§ **Task prompt**
As the answer, give a copy of each line below that includes the word "hperm".

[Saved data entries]

== Segment start ==

/-- Rotated back to the left by one byte, the rotation to the right of rotation `k` is rotation `k` again. -/
theorem rotation_prevRotation_succ {x : List Byte} {k : Nat} (hk : k < x.length) :
    rotation x (prevRotation x.length k + 1) = rotation x k := by
  cases k with
  | zero =>
    have hlast : prevRotation x.length 0 + 1 = x.length := by
      rw [prevRotation, Nat.zero_add, Nat.mod_eq_of_lt (by omega)]
      omega
    simp [rotation, hlast]
  | succ k =>
    have hprev : prevRotation x.length (k + 1) = k := by
      rw [prevRotation, Nat.add_right_comm, Nat.add_sub_cancel, Nat.add_mod_right, Nat.mod_eq_of_lt (by omega)]
    rw [hprev]

/-- Rotation `k` ends with the byte that the rotation to its right begins with; the rest of the two is the same. -/
theorem rotation_eq_snoc {x : List Byte} {k : Nat} (hk : k < x.length) :
    ∃ rest c, x.getD (prevRotation x.length k) 0#8 = c ∧ rest.length + 1 = x.length ∧
      rotation x k = rest ++ [c] ∧ rotation x (prevRotation x.length k) = c :: rest := by
  have hj := prevRotation_lt hk
  rw [← rotation_prevRotation_succ hk]
  generalize prevRotation x.length k = j at hj
  refine ⟨x.drop (j + 1) ++ x.take j, x[j], by simp [hj], by simp; omega, ?_, ?_⟩
  · rw [rotation, ← List.take_concat_get' x j hj, List.append_assoc]
  · rw [rotation, List.drop_eq_getElem_cons hj, List.cons_append]

/-! ## The LF step on sorted rows (R150, R151) -/

/-- The rows of the sorted rotation matrix of `x`: `order` lists the rotations in order, ties in any order (00_scope
R9). -/
abbrev SortedRows (x : List Byte) (order : List Nat) : Prop :=
  order.Perm (List.range x.length) ∧ order.Pairwise fun i j => lexLe (rotation x i) (rotation x j) = true

/-- The rotations to the right of the rows, row by row. -/
abbrev rightRotations (x : List Byte) (order : List Nat) : List Nat := order.map (prevRotation x.length)

/-- The column of last bytes: the first bytes of the rotations to the right. -/
abbrev lastColumn (x : List Byte) (order : List Nat) : List Byte :=
  (rightRotations x order).map fun k => x.getD k 0#8

section
variable {x : List Byte} {order : List Nat} (h : SortedRows x order)
include h

theorem SortedRows.length_eq : order.length = x.length := by
  rw [h.1.length_eq, List.length_range]

theorem SortedRows.lt_of_mem {k : Nat} (hk : k ∈ order) : k < x.length := List.mem_range.1 (h.1.mem_iff.1 hk)

theorem SortedRows.rightRotations_perm : (rightRotations x order).Perm order :=
  ((h.1.map _).trans (map_prevRotation_perm _)).trans h.1.symm

/-- Sorted stably by their first byte, the rotations to the right are in order: two of one first byte are in the order
of what follows, in which the rows are. -/
theorem SortedRows.stableSort_rightRotations_pairwise :
    (stableSort (fun k => x.getD k 0#8) (rightRotations x order)).Pairwise
      fun i j => lexLe (rotation x i) (rotation x j) = true := by
  refine stableSort_pairwise _ ?_ (List.pairwise_map.2 (h.2.imp_of_mem ?_))
  · simp only [List.forall_mem_map]
    intro i hi j hj hlt
    obtain ⟨as, a, ha, -, -, hra⟩ := rotation_eq_snoc (h.lt_of_mem hi)
    obtain ⟨bs, b, hb, -, -, hrb⟩ := rotation_eq_snoc (h.lt_of_mem hj)
    rw [ha, hb] at hlt
    rw [hra, hrb]
    exact lexLe_cons_iff.2 (.inl hlt)
  · intro i j hi hj hle heq
    obtain ⟨as, a, ha, hla, hia, hra⟩ := rotation_eq_snoc (h.lt_of_mem hi)
    obtain ⟨bs, b, hb, hlb, hjb, hrb⟩ := rotation_eq_snoc (h.lt_of_mem hj)
    obtain rfl : a = b := by rw [← ha, heq, hb]
    rw [hia, hjb] at hle
    rw [hra, hrb]
    exact lexLe_cons_iff.2 (.inr ⟨rfl, lexLe_of_append (by omega) hle⟩)

/-- That sort reads as the sorted rows: both are the rotations of the block in order (R150). -/
theorem SortedRows.map_rotation_stableSort :
    (stableSort (fun k => x.getD k 0#8) (rightRotations x order)).map (rotation x) = order.map (rotation x) :=
  List.Perm.eq_of_pairwise (fun _ _ _ _ => lexLe_antisymm)
    (List.pairwise_map.2 h.stableSort_rightRotations_pairwise) (List.pairwise_map.2 h.2)
    (((stableSort_perm _ _).trans h.rightRotations_perm).map _)

/-- The LF step leads from a row to one that reads as its rotation to the right (R150, R151). -/
theorem SortedRows.rotation_lfStep {i k : Nat} (hk : order[i]? = some k) :
    ∃ k', order[lfStep (lastColumn x order) (cumulative (histogram (lastColumn x order)))
        (shortcut (lastColumn x order)) i]? = some k' ∧ rotation x k' = rotation x (prevRotation x.length k) := by
  have hright : (rightRotations x order)[i]? = some (prevRotation x.length k) := by
    rw [List.getElem?_map, hk, Option.map_some]
  have hplace := congrArg (Option.map (rotation x)) (stableSort_getElem?_lfStep (fun k => x.getD k 0#8) hright)
  rw [← List.getElem?_map, h.map_rotation_stableSort, List.getElem?_map, Option.map_some] at hplace
  exact Option.map_eq_some_iff.1 hplace

/-- `m` rounds of the walk put the last `m` bytes of the row they start from in front of the output (R147). -/
theorem SortedRows.lfLoop_eq {m i k : Nat} (hm : m ≤ x.length) (hk : order[i]? = some k) (out : List Byte) :
    lfLoop (lastColumn x order) (cumulative (histogram (lastColumn x order))) (shortcut (lastColumn x order)) m i out =
      (rotation x k).drop (x.length - m) ++ out := by
  induction m generalizing i k out with
  | zero => rw [lfLoop, Nat.sub_zero, List.drop_eq_nil_of_le (rotation_length x k).le, List.nil_append]
  | succ m ih =>
    obtain ⟨rest, c, hc, hlen, hrow, hright⟩ := rotation_eq_snoc (h.lt_of_mem (List.mem_of_getElem? hk))
    obtain ⟨k', hk', hrow'⟩ := h.rotation_lfStep hk
    have hbyte : (lastColumn x order).getD i 0#8 = c := by simp [lastColumn, hk, ← hc]
    have hdrop : x.length - m = x.length - (m + 1) + 1 := by omega
    rw [lfLoop, hbyte, ih (by omega) hk', hrow', hright, hrow, hdrop, List.drop_succ_cons,
      List.drop_append_of_le_length (by omega), List.append_assoc, List.singleton_append]

/-- The walk from a row of the unrotated block gives the block (R149). -/
theorem SortedRows.inverseBwt_eq {p : Nat} (hp : order[p]? = some 0) : inverseBwt (lastColumn x order) p = x := by
  have hlen : (lastColumn x order).length = x.length := by simpa using h.length_eq
  rw [inverseBwt, hlen, h.lfLoop_eq le_rfl hp, Nat.sub_self, rotation_zero, List.drop_zero, List.append_nil]

end

/-! ## BWT.INV of a reference transform (R149) -/

theorem IsBwt.inverseBwt_eq {x col : List Byte} {p : Nat} (h : IsBwt x col p) : inverseBwt col p = x := by
  obtain ⟨rfl, rfl, -⟩ | ⟨order, hperm, hsorted, rfl, hp⟩ := h
  · rfl
  · have hcol : order.map (fun k => x.getD (prevRotation x.length k) 0#8) = lastColumn x order := by
      rw [lastColumn, List.map_map]
      rfl
    exact hcol ▸ SortedRows.inverseBwt_eq ⟨hperm, hsorted⟩ hp

/-- The primary index of a block that is not empty is a row (00_scope R9). -/
theorem IsBwt.primary_lt {x col : List Byte} {p : Nat} (h : IsBwt x col p) (hx : 0 < x.length) : p < x.length := by
  obtain ⟨rfl, -⟩ | ⟨order, hperm, -, -, hp⟩ := h
  · simp at hx
  · obtain ⟨hlt, -⟩ := List.getElem?_eq_some_iff.1 hp
    rwa [hperm.length_eq, List.length_range] at hlt

/-- Settles O56: the checks pass, and the walk gives back the block. -/
theorem inverseBwtRestoresTheBlock : Obligations.InverseBwtRestoresTheBlock := by
  intro s x col hbwt hp hlen hi ho hcol
  obtain ⟨t, he, ⟨hout, -, -, -, -, -, herr, -⟩, -, -, -, hblock, -⟩ :=
    bwtInvWritesBlockAndTables s col hp (hlen.trans_le hi)
      (fun hpos => hlen ▸ hbwt.primary_lt (hlen ▸ hpos)) (hlen.trans_le ho) hcol.symm
  rw [hbwt.inverseBwt_eq] at hblock
  exact ⟨t, he, herr, hout.trans hlen, fun i hi => hblock.read?_of_lt hi⟩

end Sys2Proof.Machine
end

section
/-! The per-symbol MTF steps: where the encoder finds its byte, what moving an entry to the front does to each place,
and that a decoder undoes an encoder over a whole sequence (43_mtf R160, R166, R167). -/

namespace Sys2Proof.Machine

open Sys2Proof

/-! ## The place of a byte in a permutation (10_state R47) -/

/-- A table that holds no byte twice holds every byte, since there are as many bytes as places. -/
theorem mem_toList_of_nodup {t : MtfTable} (h : t.toList.Nodup) (b : Byte) : b ∈ t.toList := by
  have hcard : t.toList.toFinset.card = Fintype.card Byte := by
    rw [List.toFinset_card_of_nodup h, Vector.length_toList, ← FinEnum.card_eq_fintypeCard, FinEnum.card_bitVec]
    rfl
  rw [← List.mem_toFinset, Finset.eq_univ_of_card _ hcard]
  exact Finset.mem_univ b

theorem position_toNat {t : MtfTable} (h : t.toList.Nodup) (b : Byte) :
    (t.position b).toNat = t.toList.idxOf b := by
  have hlt : t.toList.idxOf b < t.toList.length := List.idxOf_lt_length_iff.2 (mem_toList_of_nodup h b)
  rw [Vector.length_toList] at hlt
  exact Nat.mod_eq_of_lt hlt

theorem getElem?_position {t : MtfTable} (h : t.toList.Nodup) (b : Byte) : t[(t.position b).toNat]? = some b := by
  rw [position_toNat h, ← Vector.getElem?_toList, List.getElem?_idxOf (mem_toList_of_nodup h b)]

/-! ## Moving an entry to the front (R160) -/

theorem getElem?_toNat (t : MtfTable) (j : Byte) : t[j.toNat]? = some t[j.toNat] :=
  Vector.getElem?_eq_getElem j.isLt

theorem moveToFront_toList (t : MtfTable) (j : Byte) :
    (t.moveToFront j).toList = t[j.toNat] :: t.toList.eraseIdx j.toNat := rfl

theorem moveToFront_getElem?_zero (t : MtfTable) (j : Byte) : (t.moveToFront j)[0]? = some t[j.toNat] := by
  rw [← Vector.getElem?_toList, moveToFront_toList, List.getElem?_cons_zero]
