/-! ### WellFormed: an ill-formed term for each check -/

/-- An address just outside its row is no operand of the row (rule R109). -/
theorem test_wf_range_refused :
    wellFormed (.rangePmc 0x1000 .read) = false ∧
    wellFormed (.rangePbusPci 0x17FC .read) = false ∧
    wellFormed (.rangePbus 0x1800 .read) = false ∧
    wellFormed (.rangePfifo 0x4000 .read) = false ∧
    wellFormed (.rangePtimer 0x8FFC .read) = false ∧
    wellFormed (.rangePfb 0x101000 .read) = false ∧
    wellFormed (.rangePstraps 0x102000 .read) = false ∧
    wellFormed (.rangeProm 0x120000 .read) = false ∧
    wellFormed (.rangePme 0x201000 .read) = false ∧
    wellFormed (.rangePgraph 0x402000 .read) = false ∧
    wellFormed (.rangePvideo 0x680300 .read) = false ∧
    wellFormed (.rangePramdac 0x6802FC .read) = false ∧
    wellFormed (.rangePramdacPalette 0x6813C5 .read) = false ∧
    wellFormed (.rangeVram 0x1800000 .read) = false ∧
    wellFormed (.rangeUser 0x1000000 .read) = false ∧
    wellFormed (.rangeRamin 0x1BFFFFC .read) = false ∧
    wellFormed (.rangeNone 0x0 .read) = false := by
  decide +kernel

/-- A register's own address, a misaligned address and an unmapped one are no operands of `UNIMPL` (rule R192). -/
theorem test_wf_unimpl_refused :
    wellFormed (.unimpl 0x200 .read) = false ∧ wellFormed (.unimpl 0x206 .read) = false ∧
    wellFormed (.unimpl 0x4000 .read) = false := by
  decide +kernel

/-- An offset below 4 is no operand of the rows for the offsets above (rule R109). -/
theorem test_wf_rma_refused :
    wellFormed (.rmaRdZero 3) = false ∧ wellFormed (.rmaWrData 3 0) = false := by
  decide +kernel

/-- A method id of the other range, or a class with a handler, is no operand of the row (rule R109). -/
theorem test_wf_method_refused :
    wellFormed (.mGeneric 0 (sub 0x105 0)) = false ∧
    wellFormed (.mBeta (sub 0x104 0)) = false ∧
    wellFormed (.mRop (sub 0x104 0)) = false ∧
    wellFormed (.mChroma (sub 0x104 0)) = false ∧
    wellFormed (.mPlane (sub 0x104 0)) = false ∧
    wellFormed (.mClip (sub 0x104 0)) = false ∧
    wellFormed (.mPattern (sub 0x104 0)) = false ∧
    wellFormed (.mRect (sub 0x104 0)) = false ∧
    wellFormed (.mPoint (sub 0x104 0)) = false ∧
    wellFormed (.mLine (sub 0x104 0)) = false ∧
    wellFormed (.mTri (sub 0x104 0)) = false ∧
    wellFormed (.mGditext (sub 0x104 0)) = false ∧
    wellFormed (.mM2mf (sub 0x104 0)) = false ∧
    wellFormed (.mSifm (sub 0x104 0)) = false ∧
    wellFormed (.mBlit (sub 0x104 0)) = false ∧
    wellFormed (.mImage (sub 0x104 0)) = false ∧
    wellFormed (.mUnknownClass 0x1F (sub 0x104 0)) = false ∧ wellFormed (.mBeta (sub 0x2000 0)) = false ∧
    wellFormed (.mGeneric 0x20 (sub 0x104 0)) = false ∧ wellFormed (.mUnknownClass 0x20 (sub 0x105 0)) = false ∧
    wellFormed (.mUnknownClass 0x07 (sub 0x105 0)) = false := by
  decide +kernel
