-- ==== Sys2Proof/Config.lean ====
section
/-! DEFINITION. What an implementation fixes: the open parameter HAS_W128, and the content of memory nothing has written. -/

namespace Sys2Proof

/-- The static parameters of one built block (R6, R31). `LENW` has no entry: capacities, lengths and counts are
unbounded naturals, which R9 allows (log 2). -/
structure Config where
  /-- HAS_W128: whether the six 128-bit operations exist (R6). -/
  hasW128 : Bool
  deriving DecidableEq, Repr

/-- What an address of the requester's memory reads as when no cell lists it. DESIGN CHOICE, log 5. -/
def unlistedByte : Byte := 0x00

end Sys2Proof
end

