-- ==== Sys2Proof/Machine/RightGrouped.lean ====
section
/-! DEFINITION. The right-grouped family: one meaning for each of SIZE.R, ENC.R and DEC.R at widths 32, 64 and 128
(R130 to R149). -/

namespace Sys2Proof.Machine

/-- `SIZE.R.32`: encoded size of a 32-bit value, right-grouped (R133). -/
def execSizeR32 (s : State) : Host.Outcome State Fault Refusal :=
  .next (s.sized (sizeR 32 s.ports.value.w32))

/-- `SIZE.R.64`: encoded size of a 64-bit value, right-grouped (R134). -/
def execSizeR64 (s : State) : Host.Outcome State Fault Refusal :=
  .next (s.sized (sizeR 64 s.ports.value.w64))

/-- `SIZE.R.128`: encoded size of a 128-bit value, right-grouped (R135). Exists only when HAS_W128 is true. -/
def execSizeR128 (s : State) : Host.Outcome State Fault Refusal :=
  .next (s.ifW128 (s.sized (sizeR 128 s.ports.value.w128)))

/-- `ENC.R.32`: encode a 32-bit value, right-grouped (R138). -/
def execEncR32 (s : State) : Host.Outcome State Fault Refusal :=
  .next (s.encoded (sizeR 32 s.ports.value.w32) (encodingR 32 s.ports.value.w32))

/-- `ENC.R.64`: encode a 64-bit value, right-grouped (R139). -/
def execEncR64 (s : State) : Host.Outcome State Fault Refusal :=
  .next (s.encoded (sizeR 64 s.ports.value.w64) (encodingR 64 s.ports.value.w64))

/-- `ENC.R.128`: encode a 128-bit value, right-grouped (R140). Exists only when HAS_W128 is true. -/
def execEncR128 (s : State) : Host.Outcome State Fault Refusal :=
  .next (s.ifW128 (s.encoded (sizeR 128 s.ports.value.w128) (encodingR 128 s.ports.value.w128)))

/-- `DEC.R.32`: decode into a 32-bit accumulator, right-grouped (R145). -/
def execDecR32 (s : State) : Host.Outcome State Fault Refusal :=
  .next (s.decoded AccLanes.of32 (s.decodeRun (stepR 32) s.ports.accIn.w32))

/-- `DEC.R.64`: decode into a 64-bit accumulator, right-grouped (R146). -/
def execDecR64 (s : State) : Host.Outcome State Fault Refusal :=
  .next (s.decoded AccLanes.of64 (s.decodeRun (stepR 64) s.ports.accIn.w64))

/-- `DEC.R.128`: decode into a 128-bit accumulator, right-grouped (R147). Exists only when HAS_W128 is true. -/
def execDecR128 (s : State) : Host.Outcome State Fault Refusal :=
  .next (s.ifW128 (s.decoded AccLanes.of128 (s.decodeRun (stepR 128) s.ports.accIn.w128)))

end Sys2Proof.Machine
end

== Segment end ==

§ **Solution**
  obtain ⟨rfl, rfl, -⟩ | ⟨order, hperm, hsorted, rfl, hp⟩ := h
    exact hcol ▸ SortedRows.inverseBwt_eq ⟨hperm, hsorted⟩ hp
  obtain ⟨rfl, -⟩ | ⟨order, hperm, -, -, hp⟩ := h
    rwa [hperm.length_eq, List.length_range] at hlt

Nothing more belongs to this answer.